The New Yorker:
In the course of thirty-seven years, María Martín López sent more than a hundred handwritten letters to the Spanish authorities. She wrote to King Juan Carlos I, and to his successor; to half a dozen Prime Ministers; to judges of the Spanish Supreme Court; and to all the “bigwigs” she could think of. The letters, written in cursive and punctuated by misspellings, made a single request: the right to exhume her mother’s remains, which had lain in a mass grave since 1936. Her father, Mariano Martín de la Cruz, had until his last days sought to give his wife a dignified burial. “You’ll take her to the cemetery when pigs fly,” Francoist rebels told him. Invariably, Martín López signed off her letters as “the woman who is still waiting for pigs to fly.”
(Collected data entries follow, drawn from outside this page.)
-- ==== Sys2Proof/Machine/Shuffler.lean ====
section
/-! DEFINITION. The Shuffler: the permutation generator and the commands PERMUTE and UNPERMUTE. The
generator's state and the permutation are local to a step (42_shuffler.md R90; log 11). -/

namespace Sys2Proof.Machine

/-- `Seed(k)` (42_shuffler.md R85). -/
def genSeed (k : Byte) : Word := 0x9E37_79B9 ^^^ k.setWidth 32

/-- `Next(s)`, three shift-XOR steps on 32 bits (42_shuffler.md R86). -/
def genNext (s : Word) : Word :=
  let s1 := s ^^^ (s <<< 13)
  let s2 := s1 ^^^ (s1 >>> 17)
  s2 ^^^ (s2 <<< 5)

/-- `swap(P[i], P[j])` (42_shuffler.md R87); `swap(P[i], P[i])` changes nothing. -/
def swapCells (P : List Nat) (i j : Nat) : List Nat :=
  (P.set i (P.getD j 0)).set j (P.getD i 0)

/-- The loop of `GenPerm` from index `i` down to 1: the generator is stepped before each use and
`j = S mod (i + 1)` (42_shuffler.md R87). -/
def shuffleDown : Nat → Word → List Nat → List Nat
  | 0, _, P => P
  | i + 1, S, P =>
    let S' := genNext S
    shuffleDown i S' (swapCells P (i + 1) (S'.toNat % (i + 2)))

/-- `GenPerm(k, n)` (42_shuffler.md R87, R90): from the identity, with a generator seeded anew. -/
def genPerm (k : Byte) (n : Nat) : List Nat :=
  shuffleDown (n - 1) (genSeed k) (List.range n)

/-- The gather `PIX[i] <- old PIX[P[i]]` (42_shuffler.md R91). -/
def permutePixels (s : State) : State :=
  let P := genPerm s.key s.seqLen
  s.setPixels s.seqLen (fun i => s.pixel (P.getD i 0))

/-- The scatter `PIX[P[i]] <- old PIX[i]` for the listed `i`, in the order of the list
(42_shuffler.md R92). -/
def scatterPixels (old : State) (P : List Nat) : List Nat → State → State
  | [], t => t
  | i :: is, t => scatterPixels old P is (t.setPixel (P.getD i 0) (old.pixel i))

/-- The scatter of the whole sequence (42_shuffler.md R92). -/
def unpermutePixels (s : State) : State :=
  scatterPixels s (genPerm s.key s.seqLen) (List.range s.seqLen) s

/-- `PERMUTE` (42_shuffler.md R91). -/
def execPermute (s : State) : Result :=
  .next (unlessLatched s fun s => checkLen 0 (encode .permute) s permutePixels)

/-- `UNPERMUTE` (42_shuffler.md R92). -/
def execUnpermute (s : State) : Result :=
  .next (unlessLatched s fun s => checkLen 0 (encode .unpermute) s unpermutePixels)

end Sys2Proof.Machine
end

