/-- For MaskXorsEveryChannelOfTheSequence, MaskTwiceRestoresEveryPixel, PermuteGathersThroughThePermutation,
UnpermuteScattersThroughThePermutation, UnpermuteUndoesPermute, EmbedWritesTheKeyIntoTheSlots,
ExtractReadsTheSlotsIntoKey, EncryptMasksPermutesAndEmbeds, DecryptExtractsUnpermutesAndUnmasks and
GenkeyLoadsADrawnKey: the success clause; `test_witness_lengths` has the fault clauses. -/
theorem test_witness_commands : eight.fault = false ∧ eight.npix.toNat ≤ eight.nmax ∧ 8 ≤ eight.npix.toNat ∧
    (small 5 1 []).npix.toNat ≤ 1 ∧ (7 : Nat) < eight.npix.toNat ∧ 3 * eight.npix.toNat ≤ 24 := by decide

theorem test_witness_MaskCommutesWithTheShuffleOnly :
    eight.ready 0 ∧ eight.ready 8 ∧ eight.key.getLsbD 0 = true ∧
    ((Instr.permute = .permute ∨ Instr.permute = .unpermute) ∧
      (Instr.unpermute = .permute ∨ Instr.unpermute = .unpermute)) :=
  ⟨⟨by decide, by decide, by decide⟩, eight_ready, by decide, by decide⟩

theorem test_witness_SeedsAreNonzeroAndDistinct : genSeed 0xFF = genSeed 0xFF := rfl

theorem test_witness_PermutationIsABijection : (8 : Nat) < 9 ∧ (genPerm 5 9).getD 1 0 = 8 := by decide

/-- For EmbeddedKeyIsExtractedAgain: the state after `EMBED` is itself a state that keeps the slot bits. -/
theorem test_witness_EmbeddedKeyIsExtractedAgain : eight.ready 8 ∧
    ∃ t, exec .embed eight = .next t ∧ t.ready 8 ∧ ∀ i, i < 8 → t.slotBit i = t.slotBit i :=
  ⟨eight_ready, _, rfl, ⟨by decide, by decide, by decide⟩, fun _ _ => rfl⟩

/-- For EmbeddingIsLocal, EncryptEqualsItsStages, OldKeyIsOverwrittenUnseen and the first half of
DecryptEqualsItsStages. -/
theorem test_witness_ready : eight.ready 8 ∧ Instr.encrypt ∈ [Instr.extract, .genkey, .encrypt, .decrypt] :=
  ⟨eight_ready, by decide⟩

theorem test_witness_EightPixelsSufficeAndSevenDoNot :
    (Instr.embed = .embed ∨ Instr.embed = .extract) ∧ eight.npix = 8 ∧ eight.fault = false ∧
    eight.npix.toNat ≤ eight.nmax ∧ (small 5 7 []).npix.toNat ≤ 7 ∧ (small 5 7 []).npix.toNat ≤ (small 5 7 []).nmax := by
  decide

theorem test_witness_DecryptEqualsItsStages : (small 5 7 []).fault = false ∧ (small 5 7 []).npix.toNat < 8 ∧
    (small 5 65537 []).nmax < (small 5 65537 []).npix.toNat := by decide

/-- The state after either encryption and a write of the host to the first pixel beyond the sequence meets what
the round trip asks of the state in between, and so does the one without that write. -/
theorem test_witness_RoundTripRestoresAllButEightBits : eight.ready 8 ∧ eight.npix.toNat = 8 ∧
    (∃ t, exec .encrypt eight = .next t ∧ (t.setByte 24 0x5A).fault = false ∧
      (t.setByte 24 0x5A).npix = t.npix ∧ (t.setByte 24 0x5A).cap = t.cap ∧
      ∀ a, a < 3 * 8 → (t.setByte 24 0x5A).byteAt a = t.byteAt a) ∧
    ∃ t, runCommands [.mask, .permute, .embed] eight = .next t ∧ t.fault = false ∧
      ∀ a, a < 3 * 8 → t.byteAt a = t.byteAt a :=
  ⟨eight_ready, rfl, ⟨_, rfl, rfl, rfl, rfl, fun _ h => by
    rw [State.byteAt_setByte, if_neg (by omega)]⟩,
    ⟨_, rfl, rfl, fun _ _ => rfl⟩⟩

/-- With slots of zeros: eight black pixels. -/
theorem test_witness_DecryptAcceptsEveryKey : (small 5 8 (List.replicate 8 0)).ready 8 ∧
    ∀ j, j < 8 → (small 5 8 (List.replicate 8 0)).slotBit j = false :=
  ⟨⟨by decide, by decide, by decide⟩, by decide⟩

theorem test_witness_ShortSequenceIsMaskedThenFaultsAndRecovers : (small 5 4 []).fault = false ∧
    (small 5 4 []).npix.toNat ≤ (small 5 4 []).nmax ∧ (small 5 4 []).npix.toNat < 8 := by decide
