-- ==== Sys2Proof/Config.lean ====
section
/-! DEFINITION. What the manufacturer, an external standard or chance fixes: opaque constants, no value of which
any proof can see (log 6 for free values, log 7 for the cryptographic functions, log 8 for the constants written at
Marbibor). Every use limits the result to the width the spec gives it. -/

namespace Sys2Proof

/-- A value the spec leaves open: draw number `i` of kind `kind` (log 6). -/
opaque Config.freeValue (kind i : Nat) : Nat

/-- The SHAKE256 function of FIPS 202: `n` bytes over `data`. -/
opaque Config.shake256 (n : Nat) (data : Bytes) : Bytes

/-- AES-GCM encryption: ciphertext and tag (`tagLen` bytes) over `pt` with associated data `aad`. -/
opaque Config.gcmSeal (tagLen : Nat) (key nonce aad pt : Bytes) : Bytes

/-- AES-GCM decryption: the plaintext when the tag verifies. -/
opaque Config.gcmOpen (tagLen : Nat) (key nonce aad ct : Bytes) : Option Bytes

/-- ML-DSA-65 verification (FIPS 204) under the public key with the given 32-byte identifier. -/
opaque Config.mldsaVerify (keyId msg sig : Bytes) : Bool

/-- ML-DSA-65 signing with the secret key behind the given key identifier: 3,309 bytes. -/
opaque Config.mldsaSign (keyId msg rnd : Bytes) : Bytes

/-- Key derivation from a die's secret: `n` bytes for `label` and `ctx`. -/
opaque Config.derive (n : Nat) (secret label ctx : Bytes) : Bytes

/-- AES key wrap (RFC 3394) opened with a device key: the key when the wrap verifies. -/
opaque Config.keyUnwrap (kek wrapped : Bytes) : Option Bytes

/-- Block `i` of the DRBG's output since reset (R386). -/
opaque Config.drbg (i : Nat) : Bytes

/-- The open die identity, 16 bytes, fused at Marbibor (R443, R393). -/
opaque Config.openIdentity : Bytes

/-- The MAC of EAP-PSK (R217): over `data` under a key derived from the PSK. -/
opaque Config.eapMac (psk data : Bytes) : Bytes

/-- The protected channel of EAP-PSK and of key renewal (R217, R244): `data` sealed for the holder of the PSK. -/
opaque Config.eapSeal (psk data : Bytes) : Bytes

/-- The phase detection counter of G.9903 (R218) `ns` after a rising zero crossing, the mains period being `period` ns. -/
opaque Config.phaseCounter (period ns : Nat) : Nat

/-- The time since the sender's rising zero crossing that a phase detection counter of G.9903 states, in ns (R218). -/
opaque Config.counterNs (period counter : Nat) : Nat

/-- The sealed die identity, 16 bytes (R74). -/
opaque Config.sealedIdentity : Bytes

/-- ID_LINK_DELAY, the factory-measured link delay in ns (R443, R270). -/
opaque Config.linkDelay : Nat

/-- Public and secret values of the sealed die and the open die written at manufacture, by name (R62, R78, R382). -/
opaque Config.factoryKey (name : Nat) : Bytes

/-- The certificates of the open and the sealed die (R393), by number 0 and 1. -/
opaque Config.certificate (n : Nat) : Bytes

/-- Digest of a factory image by slot number (sealed firmware slots 0 and 1, open firmware slots 2 and 3). -/
opaque Config.factoryImage (slot : Nat) : Bytes

/-- The client wPort that endpoints answer to (R24): the spec names it configured and gives it no field. -/
opaque Config.clientWPort : Nat

/-- The OBIS code of the profile object that PROFILE_READ reads (R26): the spec gives it no field. -/
opaque Config.profileObis : Bytes

/-- Step 5 of R86, first order: the output for an input, from the input and the output before it, in units of 2⁻²⁴ code (log 94). -/
opaque Config.highPass (x x1 y1 : Int) : Int

/-- Step 6 of R86: the integrator's output at a nominal frequency, from the input, the input and the output before it (log 94). -/
opaque Config.integrator (hz : Nat) (x x1 y1 : Int) : Int

/-- Step 7 of R86: the newest samples of a channel, newest first, delayed by `phaseNs` (log 94). -/
opaque Config.fractionalDelay (phaseNs : Int) (recent : List Int) : Int

/-- The band-pass filter of R100 over the newest scaled samples, newest first: the fundamental now, its group delay removed (log 94). -/
opaque Config.fundamental (hz : Nat) (recent : List Int) : Int

/-- One cycle's samples, oldest first, resampled to 128 points (R91, log 94). -/
opaque Config.resample (cycle : List Int) : List Int

/-- X_h: the amplitude of harmonic `h` in a window of resampled cycles (R91, log 94). -/
opaque Config.harmonic (h : Nat) (window : List (List Int)) : Nat

/-- PPDU duration in µs of a SUN-OFDM mode of `rate` kb/s for a PSDU of `m` octets, as IEEE 802.15.4-2020 gives it (R232). -/
opaque Config.ofdmAirtime (mode rate m : Nat) : Nat

end Sys2Proof
end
Martín de la Cruz, a reaper, met Faustina López in Pedro Bernardo, a town in the center-west province of Ávila. Flanked by a valley and a mountain range, Pedro Bernardo is known for its vast, picturesque views over the Tiétar River. In September of 1936, barely two months after the military coup that marked the beginning of the Spanish Civil War, Francoist troops occupied the town. Martín López’s parents were not especially political, but they had wed, in 1921, in a discreet civil ceremony in France, and they upset Catholic sensibilities by refusing to remarry before the Church in Spain. On September 20th, while Martín de la Cruz hid in a town north of Pedro Bernardo, Francoist vigilantes detained his wife and two other women in the local girls’ school, shaved their heads, and paraded them naked around the town.